I’m 33, I Make $48.4k & Childcare Costs More Than My Mortgage

I’m 33, I Make $48.4k & Childcare Costs More Than My Mortgage

Occupation: Project director
Industry: Non-profit
Age: 33
Location: Indiana
My Salary: $48,500 (I’m hourly, and I took home $37,000 last year, but my projection for this year is closer to $48,500. My husband’s salary is ~$63,000. We own our home together and have a joint checking account that we use for a few expenses, but I submitted a single-income diary because we keep most of our expenses separate.)
Net Worth: $58,200 ($300 in regular savings; $900 in an HYSA; ~$34,000 in retirement; ~$90,000 for half of my home value; minus debt)
Debt: $67,000 ($5,000 in credit card debt; $17,000 for an auto loan; $45,000 in medical debt)
Paycheck Amount (biweekly): $1,600 (This for full-time hours. The amount can vary depending on my hours.)
Pronouns: She/her

Monthly Expenses
Mortgage: $863 (for the whole mortgage)
Car Loan: $499
Childcare: $1,200 (for my two kids, S. and R.)
Phone: $25 (I pay this to my parents — yay family plan!)
Energy & Gas: $30–120
Electricity: $84–190
Trash: $23 (my half, paid out of our joint account)
Water: $27.50 (my half, paid out of our joint account)
Health, Dental & Eye Insurance: $0 ($794 comes out of my husband’s paycheck)
Car Insurance: $73 (my half, paid out of our joint account)
Netflix: $10
Disney+: $10
Chewy: $50 (every six weeks)

Was there an expectation for you to attend higher education? Did you participate in any form of higher education? If yes, how did you pay for it?
Yes. Both of my parents were the first in their families to earn degrees, and they also earned master’s degrees in their respective fields. My mother worked at a college before she had kids and then again once my youngest brother was in elementary school. After my freshman year, I transferred to the university my mom works at, and my tuition was paid due to her employment. However, I still took out loans for housing for three years, then lived at home for my senior year to save money.

Growing up, what kind of conversations did you have about money? Did your parent/guardian(s) educate you about finances?
I cannot recall any specific conversations, but I remember being taken to the bank at a young age to set up a savings account. We got toy dinosaurs for making deposits — as a kid, who could ask for a better incentive? I also remember participating in a club that ran a mock stock market while I was homeschooled in elementary school, although I remember almost nothing from it. I learned more through watching my parents manage their money from afar.

What was your first job and why did you get it?
I started babysitting at the age of 12 and became a certified babysitter by the time I was 14. My first tax-paying job was at a local T-shirt shop in town when I was a senior in high school. I got that job because I had dropped out of all my extra-curricular activities during senior year, and my parents said I had to do something. I loved the job and ended up working there for several summers.

Did you worry about money growing up?
We were comfortably middle class, and if there were family money struggles, I did not know about them. Now, I have a general idea of what my dad made when I was younger. I know as he climbed through a few companies, he was able to leverage his skills for higher pay. My mother stayed home with us kids after my first brother was born and she homeschooled us (I went to school in sixth grade). We were blessed enough to have more than we needed on my dad’s salary alone during those times.
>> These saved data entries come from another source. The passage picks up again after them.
-- ==== Sys2Proof/Tests/Slice0.lean ====
section
/-! SUPPORT. The model's own tests. Expected values stand in 95_test_vectors.md and 30_encoding.md; each test names its
section. After them the witnesses: states and operands that meet the hypotheses of each statement. -/

namespace Sys2Proof.Tests

open Sys2Proof Sys2Proof.Machine

/-! ### WellFormed refuses ill-formed terms -/

theorem test_wf_start_flag : Prim.wf { kind := .start, flag := true, data := 0x00#8 } = false := by decide
theorem test_wf_start_data : Prim.wf { kind := .start, flag := false, data := 0x01#8 } = false := by decide
theorem test_wf_write_flag : Prim.wf { kind := .write, flag := false, data := 0x80#8 } = false := by decide
theorem test_wf_read_data : Prim.wf { kind := .read, flag := true, data := 0x01#8 } = false := by decide
theorem test_wf_stop_flag : Prim.wf { kind := .stop, flag := true, data := 0x00#8 } = false := by decide
theorem test_wf_stop_data : Prim.wf { kind := .stop, flag := false, data := 0x80#8 } = false := by decide
theorem test_wf_link_empty : Link.wf [] = false := by decide
theorem test_wf_link_no_start : Link.wf [primW 0x80#8, primW 0xFE#8, primP] = false := by decide
theorem test_wf_link_no_address : Link.wf [primS, primP] = false := by decide
theorem test_wf_link_read_for_address : Link.wf [primS, primRN, primP] = false := by decide
theorem test_wf_link_no_stop : Link.wf [primS, primW 0x80#8] = false := by decide
theorem test_wf_link_after_stop : Link.wf [primS, primW 0x80#8, primP, primP] = false := by decide
theorem test_wf_link_repeated_start : Link.wf [primS, primW 0x80#8, primS, primW 0x81#8, primRN, primP] = false := by decide
theorem test_wf_link_mixed : Link.wf [primS, primW 0x80#8, primW 0xE7#8, primRN, primP] = false := by decide
theorem test_wf_link_last_read_acked : Link.wf [primS, primW 0x81#8, primRA, primP] = false := by decide
theorem test_wf_link_early_nack : Link.wf [primS, primW 0x81#8, primRN, primRA, primP] = false := by decide
theorem test_wf_link_bad_primitive :
    Link.wf [primS, { kind := .write, flag := false, data := 0x80#8 }, primP] = false := by decide
theorem test_wf_links_accepted :
    [linkProbe Params.usual, linkReset Params.usual, linkRcmd Params.usual, linkRd1 Params.usual,
      linkWreg 0x3A#8 Params.usual, linkTrigT Params.usual, linkTrigRh Params.usual, linkRd3 Params.usual].all Link.wf =
      true := by decide
theorem test_wf_writeUreg : Stmt.wf (.writeUreg 0x100) = false ∧ Stmt.wf (.writeUreg 0xFF) = true := by decide
theorem test_wf_setResolution : Stmt.wf (.setResolution 0x100) = false ∧ Stmt.wf (.setResolution 0xFF) = true := by decide
theorem test_wf_crcCheck : Stmt.wf (.crcCheck 0x10000 0) = false ∧ Stmt.wf (.crcCheck 0 0x100) = false ∧
    Stmt.wf (.crcCheck 0xFFFF 0xFF) = true := by decide
theorem test_wf_setCfg : Stmt.wf (.setCfg 16 0 0 0 0) = false ∧ Stmt.wf (.setCfg 0 256 0 0 0) = false ∧
    Stmt.wf (.setCfg 0 0 256 0 0) = false ∧ Stmt.wf (.setCfg 0 0 0 2 0) = false ∧ Stmt.wf (.setCfg 0 0 0 0 2) = false ∧
    Stmt.wf (.setCfg 15 255 255 1 1) = true := by decide

/-! ### Decoding, from words written out as `ARG_HI : ARG_LO : RSV : OP` (30_encoding.md R111, R112) -/

theorem test_decode_init : decode 0b0000000000000000_00000000_0000_0001#32 = .ok (.init 0x000000#24) := by decide
theorem test_decode_softReset : decode 0b0000000000000000_00000001_0000_0010#32 = .ok (.softReset 0x000001#24) := by decide
theorem test_decode_readUreg : decode 0b1000000000000000_00000000_0000_0011#32 = .ok (.readUreg 0x800000#24) := by decide
theorem test_decode_writeUreg :
    decode 0b1111111111111111_00111010_0000_0100#32 = .ok (.writeUreg 0x3A#8 0xFFFF#16) := by decide
theorem test_decode_getResolution :
    decode 0b0000000000000001_00000010_0000_0101#32 = .ok (.getResolution 0x000102#24) := by decide
theorem test_decode_setResolution :
    decode 0b0000000000000000_10000001_0000_0110#32 = .ok (.setResolution 0x81#8 0x0000#16) := by decide
theorem test_decode_measureT : decode 0b1111111111111111_11111111_0000_0111#32 = .ok (.measureT 0xFFFFFF#24) := by decide
theorem test_decode_measureRh : decode 0b0000000000000000_00000000_0000_1000#32 = .ok (.measureRh 0x000000#24) := by decide
theorem test_decode_crcCheck :
    decode 0b0110100000111010_01111100_0000_1001#32 = .ok (.crcCheck 0x683A#16 0x7C#8) := by decide

/-- The reserved words of 95_test_vectors.md section 2.1. -/
theorem test_decode_reserved :
    decode 0x00000000#32 = .error .opReserved ∧ decode 0x0000000A#32 = .error .opReserved ∧
    decode 0x0000000F#32 = .error .opReserved ∧ decode 0x00000010#32 = .error .rsvNotZero ∧
    decode 0x000000F7#32 = .error .rsvNotZero ∧ decode 0x00000019#32 = .error .rsvNotZero := by decide

theorem test_decodeBytes_one_word :
    decodeBytes [0x09#8, 0x7C#8, 0x3A#8, 0x68#8] = .ok (.crcCheck 0x683A#16 0x7C#8) ∧
    decodeBytes [0x09#8] = .error .notOneWord ∧ decodeBytes [] = .error .notOneWord ∧
    decodeBytes [0x01#8, 0x00#8, 0x00#8, 0x00#8, 0x00#8] = .error .notOneWord := by decide

theorem test_decodeTableWord :
    decodeTableWord 32 0x683A7C09 = some (.crcCheck 0x683A#16 0x7C#8) ∧ decodeTableWord 8 0x02 = some (.softReset 0#24) ∧
    decodeTableWord 32 0x10 = none := by decide

/-! ### Links (95_test_vectors.md section 2.2; 30_encoding.md R125) -/

theorem test_links_usual :
    (linkProbe Params.usual).map Prim.encode = [0x000#11, 0x380#11, 0x600#11] ∧
    (linkReset Params.usual).map Prim.encode = [0x000#11, 0x380#11, 0x3FE#11, 0x600#11] ∧
    (linkRcmd Params.usual).map Prim.encode = [0x000#11, 0x380#11, 0x3E7#11, 0x600#11] ∧
    (linkRd1 Params.usual).map Prim.encode = [0x000#11, 0x381#11, 0x500#11, 0x600#11] ∧
    (linkWreg 0x3A#8 Params.usual).map Prim.encode = [0x000#11, 0x380#11, 0x3E6#11, 0x33A#11, 0x600#11] ∧
    (linkWreg 0xBB#8 Params.usual).map Prim.encode = [0x000#11, 0x380#11, 0x3E6#11, 0x3BB#11, 0x600#11] ∧
    (linkTrigT Params.usual).map Prim.encode = [0x000#11, 0x380#11, 0x3F3#11, 0x600#11] ∧
    (linkTrigRh Params.usual).map Prim.encode = [0x000#11, 0x380#11, 0x3F5#11, 0x600#11] ∧
    (linkRd3 Params.usual).map Prim.encode = [0x000#11, 0x381#11, 0x400#11, 0x400#11, 0x500#11, 0x600#11] := by decide

theorem test_links_other_address :
    (linkProbe { Params.usual with sensorAddr := 0x27#7 }).map Prim.encode = [0x000#11, 0x34E#11, 0x600#11] ∧
    (linkRd1 { Params.usual with sensorAddr := 0x27#7 }).map Prim.encode = [0x000#11, 0x34F#11, 0x500#11, 0x600#11] := by
  decide

/-! ### CRC (95_test_vectors.md section 2.7) -/

theorem test_crc8_values :
    crc8 0x0000#16 = 0x00#8 ∧ crc8 0x0001#16 = 0x31#8 ∧ crc8 0x00DC#16 = 0x79#8 ∧ crc8 0x4E85#16 = 0x6B#8 ∧
    crc8 0x683A#16 = 0x7C#8 ∧ crc8 0x8000#16 = 0x23#8 ∧ crc8 0xBEEF#16 = 0x13#8 ∧ crc8 0xFFFF#16 = 0x2D#8 := by decide +kernel

theorem test_crc_valid : crcValid 0x683A#16 0x7C#8 = true ∧ crcValid 0xFFFF#16 0x2D#8 = true := by decide +kernel
theorem test_crc_flipped :
    crcRemainder 0x683A#16 0x7D#8 = 0x000001#24 ∧ crcValid 0xE83A#16 0x7C#8 = false ∧ crcValid 0x0000#16 0x01#8 = false := by
  decide +kernel

/-! ### Masking (95_test_vectors.md S8, section 2.6) -/

theorem test_merge_values :
    mergeResolution 0x3A#8 0xFF#8 = 0xBB#8 ∧ mergeResolution 0xBB#8 0x00#8 = 0x3A#8 ∧
    mergeResolution 0xFF#8 0x00#8 = 0x7E#8 ∧ mergeResolution 0xC5#8 0x80#8 = 0xC4#8 ∧
    mergeResolution 0x81#8 0x01#8 = 0x01#8 := by decide

theorem test_raw_masked : Raw.ofWord 0x683A#16 = ⟨0x6838#16, 2#2⟩ ∧ Raw.ofWord 0xFFFF#16 = ⟨0xFFFC#16, 3#2⟩ := by decide

/-! ### One step at each control position (95_test_vectors.md sections 2.1, 2.3 to 2.9) -/

/-- IDLE with the presets of sections 2.4 and 2.5: RAW = 0x00001234, RXBUF = 0x01000055, UREG = 0x00012211. -/
def idleAt (initDone : Bool) (es : List Event) : State :=
  { State.reset with
    initDone := initDone, raw := ⟨0x1234#16, 0#2⟩, rxbuf := Rxbuf.ofOne 0x55#8, uregRd := 0x11#8, uregWr := 0x22#8,
    uregRes := 0x01#8, newv := 0x22#8, nextTag := 7, inputs := es }

/-- The latch `w` accepted from `idleAt`, in phase `ph` with the request of that position pending as number 6. -/
def busyAt (w : Word) (ph : Phase) (port : Port) (es : List Event) : State :=
  let u : State := { idleAt (fieldOp w != 0x1#4) es with
    cmdl := w, lastOp := fieldOp w, phase := ph, activePort := port, cfgSnap := { Cfg.zero with port := port } }
  { u with pend := (expectedRequest u).map (fun r => ⟨6, r⟩) }

/-- The registers STATUS, RAW, RXBUF and UREG after a step. -/
def windowAfter : Result → Option (Word × Word × Word × Word)
  | .next t => some (t.statusWord, t.raw.toWord, t.rxbuf.toWord, t.uregWord)
  | .fault _ => none
  | .refused _ => none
Do you worry about money now?
Constantly. I have anxiety and a lot of it manifests around money. I have always been thrifty and am a big planner — I keep a spreadsheet for each and every paycheck to track expected expenditures. I also like to control most of those expenditures and have only recently put our utilities on autopay. And, with a new kiddo, my anxiety about our financial situation has stayed high. I’ve talked to my therapist about my need for control and have taken steps to share more info with my husband about our family bills, so he’s not caught in the dark if something happened to me.  
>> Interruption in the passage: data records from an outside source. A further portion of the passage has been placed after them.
-- ==== Sys2Proof/Machine/Flags.lean ====
section
/-! DEFINITION. Every flag computation of `10_state.md` R29 but DXYN's collision (`drawSprite`, Ops): each is a
pair of the result and the flag, from the exact unsigned result (`42_alu.md` R182). -/

namespace Sys2Proof.Machine

open Sys2Proof

/-- 8XY4: the sum modulo 256 and the carry out of bit 7 (R176). -/
def addCarry (a b : Byte) : Byte × Bool := (a + b, decide (a.toNat + b.toNat > 0xFF))

/-- 8XY5 and, with its operands exchanged, 8XY7: the difference modulo 256 and NOT borrow; equal operands
need no borrow (R177, R179; log entry 28). -/
def subNoBorrow (a b : Byte) : Byte × Bool := (a - b, decide (a.toNat ≥ b.toNat))

/-- 8XY6: a logical shift right by one, and the bit shifted out (R178). -/
def shiftRightOut (v : Byte) : Byte × Bool := (v >>> 1, v.getLsbD 0)

/-- 8XYE: a shift left by one, and the bit shifted out (R180). -/
def shiftLeftOut (v : Byte) : Byte × Bool := (v <<< 1, v.getLsbD 7)

/-- FX1E: the sum modulo 2^16, and whether the full sum exceeds 0xFFF (R201; D9, log entry 11). -/
def indexAdd (i : Word) (v : Byte) : Word × Bool := (i + v.setWidth 16, decide (i.toNat + v.toNat > 0xFFF))

end Sys2Proof.Machine
end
At what age did you become financially responsible for yourself and do you have a financial safety net?
I moved out on my own and handled all of my own bills by age 23, but was on my parents’ insurance until I was 26. Our financial safety net is our parents, especially right now since maternity leave pretty much drained our savings. Thankfully, the three sets of parents we have are more than willing to step in and help us.
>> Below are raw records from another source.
-- ==== Sys2Proof/Machine/State.lean ====
section
/-! DEFINITION. The state of the core (`10_state.md` R20 to R47) as plain data, why a step can stop, and the
state after reset (R46). -/

namespace Sys2Proof.Machine

open Sys2Proof

/-- Memory as the bytes that differ from the reset contents: (address, byte) pairs, addresses strictly
rising, none equal to what an unlisted address reads as (`Memory.unlisted`, Ops). Log entry 33. -/
abbrev Memory := List Host.Cell

/-- The framebuffer: bit `x + 64 * y` is the pixel at column `x`, row `y`; 1 is lit (R39). -/
abbrev Framebuffer := BitVec 2048

/-- The complete state of R47, and `draws` and `keyDraws`, which are the model's own. -/
structure State where
  /-- The 4096-byte memory (R43, R60). -/
  mem   : Memory
  /-- The general registers V0 to VF (R20). -/
  V     : Vector Byte 16
  /-- The index register (R24). -/
  I     : Word
  /-- The program counter: the address of the executing instruction's high byte (R25). -/
  pc    : Word
  /-- The call-stack entries (R31, R34). -/
  stack : Vector Word 16
  /-- The stack pointer: how many entries are in use, 0 to 16 (R31). -/
  sp    : Fin 17
  /-- The delay timer (R36). -/
  DT    : Byte
  /-- The sound timer (R36). -/
  ST    : Byte
  /-- The beep-pending latch (R38). -/
  beep  : Bool
  /-- The 64×32 framebuffer (R39). -/
  fb    : Framebuffer
  /-- The framebuffer dirty flag (R41). -/
  dirty : Bool
  /-- The key latches; true is pressed (R42). -/
  key   : Vector Bool 16
  /-- The model's own field, not the spec's: how many bytes CXNN has drawn. It only picks which value of
  `Config.rand` is next (R45: the random source is not state). Log entry 18. -/
  draws : Nat
  /-- The model's own field, not the spec's: how many keys FX0A has drawn under `FX0A_SELECT = AnyPressed`.
  It only picks which value of `Config.keyPick` is next. Log entry 8. -/
  keyDraws : Nat
  deriving DecidableEq, Repr

/-- The faults of R267. A fault leaves the state as it was before the step or operation (R263), so the
outcome carries only the fault. -/
inductive Fault
  /-- Code 1. The fetch of any step, DXYN, FX33, FX55 and FX65 raise it, with the lowest address at or
  above 4096 in the range (R62). Safe: the spec raises it too. -/
  | outOfBounds (addr : Nat)
  /-- Code 2. 2NNN raises it when 16 entries are in use, with its pc (R32). Safe: the spec raises it too. -/
  | stackOverflow (pc : Word)
  /-- Code 3. 00EE raises it when no entry is in use, with its pc (R32). Safe: the spec raises it too. -/
  | stackUnderflow (pc : Word)
  /-- Code 4. The decode of any step raises it under `UNKNOWN_OPCODE_POLICY = Halt`, with the word and its
  pc (R265, R267). Safe: a build that skips the word goes on where the model stops (D1). -/
  | unknownOpcode (w : Word) (pc : Word)
  /-- Code 5. EX9E and EXA1 raise it when `V[x] > 15`, with `V[x]` (R230, R231). Safe: a build that masks
  the index goes on where the model stops (D8). -/
  | keyOutOfBounds (k : Byte)
  /-- Code 6. FX33 and FX55 raise it under `FONT_PROTECT`, with the lowest font address in the range (R71).
  Safe: a build that writes the font goes on where the model stops (D2). -/
  | fontWrite (addr : Nat)
  /-- Code 7. The host's `load` raises it, with the ROM's length (R80); no step does. Safe. -/
  | programTooLarge (len : Nat)
  /-- Code 8. The host's `press` and `release` raise it, with the index (R284); no step does. Safe. -/
  | keyIndexOutOfRange (k : Nat)
  deriving DecidableEq, Repr

/-- Why a step has no meaning. No instruction is refused. -/
inductive Refusal
  /-- Raised by an arm of `exec` whose instruction has no meaning yet; there is none. Safe: the machine
  stops. -/
  | notModelled (mnemonic : String)
  deriving DecidableEq, Repr

/-- What a step, a meaning or a shared operation answers. -/
abbrev Outcome := Host.Outcome State Fault Refusal

/-- The state after reset (R46, R300) under `RESET_POLICY = Zero`: pc is 0x200, memory has its reset
contents (the font, and 0 elsewhere), and everything else is 0 or false (D10, log entry 1). -/
def State.reset : State where
  mem   := []
  V     := Vector.replicate 16 0
  I     := 0
  pc    := 0x200
  stack := Vector.replicate 16 0
  sp    := 0
  DT    := 0
  ST    := 0
  beep  := false
  fb    := 0
  dirty := false
  key   := Vector.replicate 16 false
  draws := 0
  keyDraws := 0

end Sys2Proof.Machine
end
Do you or have you ever received passive or inherited income? If yes, please explain.
Yes. My parents paid for our wedding, and they typically give us around $1,500 for Christmas each year. We get varying amounts of cash from my husband’s parents for holidays and birthdays. We ran into a huge plumbing issue at the beginning of 2023 and received loans from our parents to help us pay off the work (the plumber wouldn’t do payment plans). My parents forgave their loan immediately, and my husband paid his parents back and traded some heavy yard work for his mom to pay her back. My parents also gifted me around $1,400 to help keep my head from popping off as I wait out the horribly slow process that has been my short-term disability claim. I asked for a loan, but my parents would not let me think of paying them back.